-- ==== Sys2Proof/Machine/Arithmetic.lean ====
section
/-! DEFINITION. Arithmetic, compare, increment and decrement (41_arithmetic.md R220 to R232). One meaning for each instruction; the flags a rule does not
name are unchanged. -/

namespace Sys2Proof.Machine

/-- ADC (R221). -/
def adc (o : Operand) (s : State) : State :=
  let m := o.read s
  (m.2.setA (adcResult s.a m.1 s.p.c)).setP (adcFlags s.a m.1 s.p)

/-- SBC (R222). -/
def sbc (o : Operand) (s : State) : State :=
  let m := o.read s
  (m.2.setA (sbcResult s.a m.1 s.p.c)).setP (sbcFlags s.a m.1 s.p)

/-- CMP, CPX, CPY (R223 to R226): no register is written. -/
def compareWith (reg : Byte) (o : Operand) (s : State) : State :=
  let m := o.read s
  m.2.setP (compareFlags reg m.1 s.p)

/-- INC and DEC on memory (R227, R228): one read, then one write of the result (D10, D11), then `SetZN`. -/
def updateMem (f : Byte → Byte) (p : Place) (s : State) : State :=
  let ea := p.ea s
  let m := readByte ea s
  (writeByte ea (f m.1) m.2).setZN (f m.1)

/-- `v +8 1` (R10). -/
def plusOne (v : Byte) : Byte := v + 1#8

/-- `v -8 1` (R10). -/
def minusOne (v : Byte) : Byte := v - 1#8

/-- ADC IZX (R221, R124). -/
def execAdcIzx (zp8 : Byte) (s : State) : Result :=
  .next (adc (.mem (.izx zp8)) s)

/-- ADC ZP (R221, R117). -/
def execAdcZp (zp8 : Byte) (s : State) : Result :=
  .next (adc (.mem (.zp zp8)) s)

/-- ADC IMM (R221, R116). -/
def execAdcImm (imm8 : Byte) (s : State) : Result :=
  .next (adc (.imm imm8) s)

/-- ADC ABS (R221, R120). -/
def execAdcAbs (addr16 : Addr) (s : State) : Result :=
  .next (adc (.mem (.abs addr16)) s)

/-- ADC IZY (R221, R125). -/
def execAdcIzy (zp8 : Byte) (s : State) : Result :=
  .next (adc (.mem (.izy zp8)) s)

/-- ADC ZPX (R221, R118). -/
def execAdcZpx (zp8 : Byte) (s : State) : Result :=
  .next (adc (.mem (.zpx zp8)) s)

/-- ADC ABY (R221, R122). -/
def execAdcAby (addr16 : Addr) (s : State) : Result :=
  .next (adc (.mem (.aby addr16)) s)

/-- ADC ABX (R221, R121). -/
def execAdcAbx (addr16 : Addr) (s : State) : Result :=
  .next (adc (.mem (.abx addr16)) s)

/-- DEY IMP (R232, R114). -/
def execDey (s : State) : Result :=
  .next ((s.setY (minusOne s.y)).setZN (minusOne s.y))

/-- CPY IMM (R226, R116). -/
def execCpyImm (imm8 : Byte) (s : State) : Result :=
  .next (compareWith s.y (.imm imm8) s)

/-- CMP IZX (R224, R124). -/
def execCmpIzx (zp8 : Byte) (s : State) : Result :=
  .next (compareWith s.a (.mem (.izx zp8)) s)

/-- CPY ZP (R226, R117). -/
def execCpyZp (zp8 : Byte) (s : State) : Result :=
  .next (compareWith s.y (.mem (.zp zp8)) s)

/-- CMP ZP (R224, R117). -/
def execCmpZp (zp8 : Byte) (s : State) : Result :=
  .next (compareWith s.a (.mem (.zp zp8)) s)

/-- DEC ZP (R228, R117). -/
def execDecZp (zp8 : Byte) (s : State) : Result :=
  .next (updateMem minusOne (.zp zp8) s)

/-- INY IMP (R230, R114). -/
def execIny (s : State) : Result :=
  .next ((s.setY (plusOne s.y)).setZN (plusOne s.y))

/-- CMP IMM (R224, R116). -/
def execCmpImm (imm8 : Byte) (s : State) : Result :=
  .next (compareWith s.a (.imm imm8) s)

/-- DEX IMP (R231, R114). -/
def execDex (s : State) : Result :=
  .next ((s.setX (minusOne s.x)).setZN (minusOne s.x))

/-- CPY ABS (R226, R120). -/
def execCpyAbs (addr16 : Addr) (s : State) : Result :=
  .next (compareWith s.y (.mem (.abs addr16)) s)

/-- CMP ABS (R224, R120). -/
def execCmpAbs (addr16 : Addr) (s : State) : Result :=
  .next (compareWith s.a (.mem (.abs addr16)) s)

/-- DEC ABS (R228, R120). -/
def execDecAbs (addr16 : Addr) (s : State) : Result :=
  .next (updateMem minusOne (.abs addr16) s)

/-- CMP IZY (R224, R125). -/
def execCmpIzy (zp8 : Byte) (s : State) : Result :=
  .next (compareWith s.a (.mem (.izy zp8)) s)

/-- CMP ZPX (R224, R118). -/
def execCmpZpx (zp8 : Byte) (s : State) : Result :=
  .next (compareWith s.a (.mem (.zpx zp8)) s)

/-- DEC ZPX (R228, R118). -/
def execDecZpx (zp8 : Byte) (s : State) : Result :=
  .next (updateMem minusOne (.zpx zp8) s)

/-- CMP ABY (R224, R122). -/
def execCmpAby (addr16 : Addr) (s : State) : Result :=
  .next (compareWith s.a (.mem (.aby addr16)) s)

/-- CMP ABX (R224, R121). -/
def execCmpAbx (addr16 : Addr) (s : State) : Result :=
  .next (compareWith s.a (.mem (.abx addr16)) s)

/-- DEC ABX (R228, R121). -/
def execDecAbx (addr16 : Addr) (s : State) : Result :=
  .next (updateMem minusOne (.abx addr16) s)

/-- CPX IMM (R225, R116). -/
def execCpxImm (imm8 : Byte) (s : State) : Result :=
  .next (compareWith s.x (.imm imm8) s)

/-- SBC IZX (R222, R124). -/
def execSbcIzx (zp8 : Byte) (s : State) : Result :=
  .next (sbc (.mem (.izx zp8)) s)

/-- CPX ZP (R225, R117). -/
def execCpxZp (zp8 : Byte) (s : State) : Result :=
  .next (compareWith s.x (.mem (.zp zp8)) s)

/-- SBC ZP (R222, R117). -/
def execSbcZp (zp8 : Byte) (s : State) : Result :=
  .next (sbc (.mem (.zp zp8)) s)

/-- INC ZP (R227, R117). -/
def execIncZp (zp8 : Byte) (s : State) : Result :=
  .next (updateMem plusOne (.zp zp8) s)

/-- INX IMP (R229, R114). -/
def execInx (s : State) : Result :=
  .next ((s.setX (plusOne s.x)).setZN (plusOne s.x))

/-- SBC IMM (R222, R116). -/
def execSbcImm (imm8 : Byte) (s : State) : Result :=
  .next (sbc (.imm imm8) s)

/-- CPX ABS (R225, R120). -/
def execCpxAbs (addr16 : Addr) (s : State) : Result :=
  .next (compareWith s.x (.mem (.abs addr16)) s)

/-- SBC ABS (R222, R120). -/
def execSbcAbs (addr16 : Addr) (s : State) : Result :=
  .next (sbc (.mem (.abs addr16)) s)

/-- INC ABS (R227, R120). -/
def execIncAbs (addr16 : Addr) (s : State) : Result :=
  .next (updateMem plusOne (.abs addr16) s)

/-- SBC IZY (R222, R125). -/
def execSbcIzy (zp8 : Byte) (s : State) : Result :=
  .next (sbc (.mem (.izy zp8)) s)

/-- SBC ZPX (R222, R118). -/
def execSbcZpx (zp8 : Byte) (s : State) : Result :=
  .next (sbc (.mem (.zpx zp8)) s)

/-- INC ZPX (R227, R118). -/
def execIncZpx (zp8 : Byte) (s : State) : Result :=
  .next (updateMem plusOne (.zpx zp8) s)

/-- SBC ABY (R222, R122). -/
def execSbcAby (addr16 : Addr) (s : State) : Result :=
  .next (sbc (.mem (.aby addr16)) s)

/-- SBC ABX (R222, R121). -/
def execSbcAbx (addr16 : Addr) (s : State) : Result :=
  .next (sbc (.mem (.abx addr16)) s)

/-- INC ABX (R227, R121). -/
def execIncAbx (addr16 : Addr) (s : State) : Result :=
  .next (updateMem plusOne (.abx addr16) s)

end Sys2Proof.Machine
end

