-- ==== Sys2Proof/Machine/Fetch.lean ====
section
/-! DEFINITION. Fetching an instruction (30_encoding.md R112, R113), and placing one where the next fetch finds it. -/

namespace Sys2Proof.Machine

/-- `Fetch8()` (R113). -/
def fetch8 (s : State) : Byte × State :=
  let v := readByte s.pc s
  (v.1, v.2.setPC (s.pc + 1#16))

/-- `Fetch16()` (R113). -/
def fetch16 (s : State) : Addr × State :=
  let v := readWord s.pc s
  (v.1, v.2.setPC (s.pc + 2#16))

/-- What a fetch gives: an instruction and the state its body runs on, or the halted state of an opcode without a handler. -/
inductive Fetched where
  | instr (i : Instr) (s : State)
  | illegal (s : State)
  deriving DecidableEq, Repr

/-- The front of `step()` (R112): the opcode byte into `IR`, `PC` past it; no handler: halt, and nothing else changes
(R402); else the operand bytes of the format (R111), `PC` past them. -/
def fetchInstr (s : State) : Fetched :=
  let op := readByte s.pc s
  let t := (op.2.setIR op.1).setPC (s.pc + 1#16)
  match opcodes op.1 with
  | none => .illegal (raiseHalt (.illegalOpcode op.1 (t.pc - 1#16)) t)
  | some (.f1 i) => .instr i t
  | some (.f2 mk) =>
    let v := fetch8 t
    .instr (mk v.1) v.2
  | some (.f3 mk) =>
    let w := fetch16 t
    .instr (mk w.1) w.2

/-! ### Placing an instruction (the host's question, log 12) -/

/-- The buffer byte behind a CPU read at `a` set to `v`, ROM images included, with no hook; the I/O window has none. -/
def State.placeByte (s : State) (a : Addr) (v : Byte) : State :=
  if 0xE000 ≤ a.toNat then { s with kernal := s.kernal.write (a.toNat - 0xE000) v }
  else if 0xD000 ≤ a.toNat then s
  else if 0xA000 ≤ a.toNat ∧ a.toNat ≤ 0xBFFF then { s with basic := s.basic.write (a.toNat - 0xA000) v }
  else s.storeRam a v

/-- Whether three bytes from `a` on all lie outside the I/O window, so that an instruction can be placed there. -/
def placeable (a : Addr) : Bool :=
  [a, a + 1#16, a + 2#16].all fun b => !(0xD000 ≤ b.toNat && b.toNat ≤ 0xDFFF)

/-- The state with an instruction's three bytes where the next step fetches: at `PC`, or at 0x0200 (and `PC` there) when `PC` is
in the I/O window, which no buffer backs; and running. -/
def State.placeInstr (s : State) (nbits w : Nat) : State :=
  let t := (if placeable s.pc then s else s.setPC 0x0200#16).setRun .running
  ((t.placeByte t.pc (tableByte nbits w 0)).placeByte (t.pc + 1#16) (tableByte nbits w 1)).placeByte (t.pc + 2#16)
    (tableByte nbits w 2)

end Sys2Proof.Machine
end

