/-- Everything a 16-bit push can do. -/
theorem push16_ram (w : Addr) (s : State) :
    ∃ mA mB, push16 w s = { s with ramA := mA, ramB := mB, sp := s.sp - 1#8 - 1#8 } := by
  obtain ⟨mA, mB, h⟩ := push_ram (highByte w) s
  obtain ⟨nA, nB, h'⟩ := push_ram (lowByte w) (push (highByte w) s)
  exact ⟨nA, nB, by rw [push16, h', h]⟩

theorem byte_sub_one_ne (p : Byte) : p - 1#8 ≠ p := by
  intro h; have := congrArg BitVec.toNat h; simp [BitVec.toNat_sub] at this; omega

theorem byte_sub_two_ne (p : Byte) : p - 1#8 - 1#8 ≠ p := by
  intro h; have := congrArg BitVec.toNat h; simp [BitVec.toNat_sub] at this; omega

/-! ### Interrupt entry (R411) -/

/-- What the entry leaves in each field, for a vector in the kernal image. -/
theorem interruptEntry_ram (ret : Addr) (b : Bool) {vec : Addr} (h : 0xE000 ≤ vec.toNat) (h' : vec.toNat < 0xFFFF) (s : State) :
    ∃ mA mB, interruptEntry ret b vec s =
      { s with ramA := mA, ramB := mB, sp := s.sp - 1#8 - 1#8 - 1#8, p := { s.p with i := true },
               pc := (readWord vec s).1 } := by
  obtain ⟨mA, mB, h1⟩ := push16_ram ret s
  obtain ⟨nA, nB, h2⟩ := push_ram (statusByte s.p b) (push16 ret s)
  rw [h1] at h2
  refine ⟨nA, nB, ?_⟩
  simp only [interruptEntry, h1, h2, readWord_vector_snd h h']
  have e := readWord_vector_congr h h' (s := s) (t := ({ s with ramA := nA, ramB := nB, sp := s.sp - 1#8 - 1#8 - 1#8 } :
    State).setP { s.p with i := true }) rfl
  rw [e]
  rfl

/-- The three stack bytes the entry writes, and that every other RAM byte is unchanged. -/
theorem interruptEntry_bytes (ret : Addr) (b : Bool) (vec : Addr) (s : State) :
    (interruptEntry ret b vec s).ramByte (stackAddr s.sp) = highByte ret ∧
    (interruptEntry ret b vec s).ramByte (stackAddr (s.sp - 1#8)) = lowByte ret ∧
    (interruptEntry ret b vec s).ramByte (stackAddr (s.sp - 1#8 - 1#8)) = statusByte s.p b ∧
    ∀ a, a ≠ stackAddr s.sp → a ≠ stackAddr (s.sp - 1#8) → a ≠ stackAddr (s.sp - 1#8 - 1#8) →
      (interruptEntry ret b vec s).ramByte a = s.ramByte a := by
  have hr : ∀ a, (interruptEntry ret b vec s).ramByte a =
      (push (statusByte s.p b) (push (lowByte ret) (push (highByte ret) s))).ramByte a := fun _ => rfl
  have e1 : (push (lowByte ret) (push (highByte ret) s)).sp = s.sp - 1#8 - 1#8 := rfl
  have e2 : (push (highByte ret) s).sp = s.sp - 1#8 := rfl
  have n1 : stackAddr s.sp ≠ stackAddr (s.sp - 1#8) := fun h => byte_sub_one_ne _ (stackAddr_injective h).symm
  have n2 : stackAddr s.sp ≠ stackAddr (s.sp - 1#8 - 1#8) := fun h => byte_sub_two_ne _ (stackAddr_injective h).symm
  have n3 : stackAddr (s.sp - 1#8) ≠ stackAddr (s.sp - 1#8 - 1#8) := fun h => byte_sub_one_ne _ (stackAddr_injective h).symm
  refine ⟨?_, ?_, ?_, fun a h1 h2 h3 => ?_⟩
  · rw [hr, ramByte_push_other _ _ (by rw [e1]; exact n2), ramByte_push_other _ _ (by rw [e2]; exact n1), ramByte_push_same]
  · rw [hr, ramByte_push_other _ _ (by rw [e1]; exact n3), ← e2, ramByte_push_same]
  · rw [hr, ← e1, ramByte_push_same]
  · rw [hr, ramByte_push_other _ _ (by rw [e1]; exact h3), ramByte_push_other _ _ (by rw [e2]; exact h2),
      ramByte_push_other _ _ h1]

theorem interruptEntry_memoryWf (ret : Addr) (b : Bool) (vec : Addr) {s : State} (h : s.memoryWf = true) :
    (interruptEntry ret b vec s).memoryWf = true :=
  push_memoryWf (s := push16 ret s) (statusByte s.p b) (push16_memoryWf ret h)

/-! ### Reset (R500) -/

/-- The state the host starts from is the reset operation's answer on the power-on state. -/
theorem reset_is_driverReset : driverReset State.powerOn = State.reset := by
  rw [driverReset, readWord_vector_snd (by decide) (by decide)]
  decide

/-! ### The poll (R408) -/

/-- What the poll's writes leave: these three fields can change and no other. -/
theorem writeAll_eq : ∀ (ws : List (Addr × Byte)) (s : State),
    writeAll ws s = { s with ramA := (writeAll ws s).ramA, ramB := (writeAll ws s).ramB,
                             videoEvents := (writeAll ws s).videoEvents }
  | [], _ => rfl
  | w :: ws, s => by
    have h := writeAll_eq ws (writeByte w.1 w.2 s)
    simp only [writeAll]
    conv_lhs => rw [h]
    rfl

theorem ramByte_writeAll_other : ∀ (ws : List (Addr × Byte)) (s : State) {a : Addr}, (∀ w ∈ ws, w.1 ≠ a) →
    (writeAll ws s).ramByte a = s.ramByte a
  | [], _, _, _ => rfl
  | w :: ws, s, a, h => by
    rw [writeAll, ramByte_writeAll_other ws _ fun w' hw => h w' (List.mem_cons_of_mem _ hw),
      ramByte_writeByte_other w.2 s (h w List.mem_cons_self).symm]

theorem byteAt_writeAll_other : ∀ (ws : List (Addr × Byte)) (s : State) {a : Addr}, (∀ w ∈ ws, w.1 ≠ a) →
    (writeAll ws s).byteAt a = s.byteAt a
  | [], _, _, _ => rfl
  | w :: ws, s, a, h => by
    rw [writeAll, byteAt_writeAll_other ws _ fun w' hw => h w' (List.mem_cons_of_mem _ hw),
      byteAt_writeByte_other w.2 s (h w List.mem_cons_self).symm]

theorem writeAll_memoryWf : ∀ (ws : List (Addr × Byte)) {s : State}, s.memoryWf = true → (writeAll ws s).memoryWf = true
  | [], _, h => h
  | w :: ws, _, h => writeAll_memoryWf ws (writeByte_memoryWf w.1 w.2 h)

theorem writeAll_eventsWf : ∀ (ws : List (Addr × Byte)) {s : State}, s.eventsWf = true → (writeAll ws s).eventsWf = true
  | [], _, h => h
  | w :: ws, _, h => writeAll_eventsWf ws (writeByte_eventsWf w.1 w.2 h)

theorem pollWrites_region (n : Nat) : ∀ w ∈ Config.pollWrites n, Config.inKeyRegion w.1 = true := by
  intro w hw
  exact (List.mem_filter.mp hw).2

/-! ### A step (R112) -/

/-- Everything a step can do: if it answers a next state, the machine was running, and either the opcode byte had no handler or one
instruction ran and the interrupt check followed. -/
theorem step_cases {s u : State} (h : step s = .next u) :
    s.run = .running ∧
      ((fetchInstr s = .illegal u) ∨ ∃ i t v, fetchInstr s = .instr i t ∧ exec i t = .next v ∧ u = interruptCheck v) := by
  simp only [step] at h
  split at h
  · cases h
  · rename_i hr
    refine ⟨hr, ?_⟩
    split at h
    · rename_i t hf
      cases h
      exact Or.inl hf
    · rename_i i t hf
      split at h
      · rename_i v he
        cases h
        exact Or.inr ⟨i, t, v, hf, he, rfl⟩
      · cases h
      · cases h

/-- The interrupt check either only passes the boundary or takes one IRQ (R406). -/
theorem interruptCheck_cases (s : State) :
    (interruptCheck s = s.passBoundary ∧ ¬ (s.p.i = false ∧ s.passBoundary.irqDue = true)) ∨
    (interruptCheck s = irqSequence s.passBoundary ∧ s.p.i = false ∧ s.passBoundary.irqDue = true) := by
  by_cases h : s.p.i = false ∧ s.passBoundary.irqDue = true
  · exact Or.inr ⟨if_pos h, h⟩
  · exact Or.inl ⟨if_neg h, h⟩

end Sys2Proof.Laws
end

┄┄┄┄┄┄┄┄┄┄

Within the material above, extract exactly the lines that start at the line containing "def execIncAbs (addr16" and stop after the line containing "finds it. -/", and only those.

def execIncAbs (addr16 : Addr) (s : State) : Result :=
  .next (updateMem plusOne (.abs addr16) s)

/-- SBC IZY (R222, R125). -/
def execSbcIzy (zp8 : Byte) (s : State) : Result :=
  .next (sbc (.mem (.izy zp8)) s)

/-- SBC ZPX (R222, R118). -/
def execSbcZpx (zp8 : Byte) (s : State) : Result :=
  .next (sbc (.mem (.zpx zp8)) s)

/-- INC ZPX (R227, R118). -/
def execIncZpx (zp8 : Byte) (s : State) : Result :=
  .next (updateMem plusOne (.zpx zp8) s)

/-- SBC ABY (R222, R122). -/
def execSbcAby (addr16 : Addr) (s : State) : Result :=
  .next (sbc (.mem (.aby addr16)) s)

/-- SBC ABX (R222, R121). -/
def execSbcAbx (addr16 : Addr) (s : State) : Result :=
  .next (sbc (.mem (.abx addr16)) s)

/-- INC ABX (R227, R121). -/
def execIncAbx (addr16 : Addr) (s : State) : Result :=
  .next (updateMem plusOne (.abx addr16) s)

end Sys2Proof.Machine
end

-- ==== Sys2Proof/Machine/Fetch.lean ====
section
/-! DEFINITION. Fetching an instruction (30_encoding.md R112, R113), and placing one where the next fetch finds it. -/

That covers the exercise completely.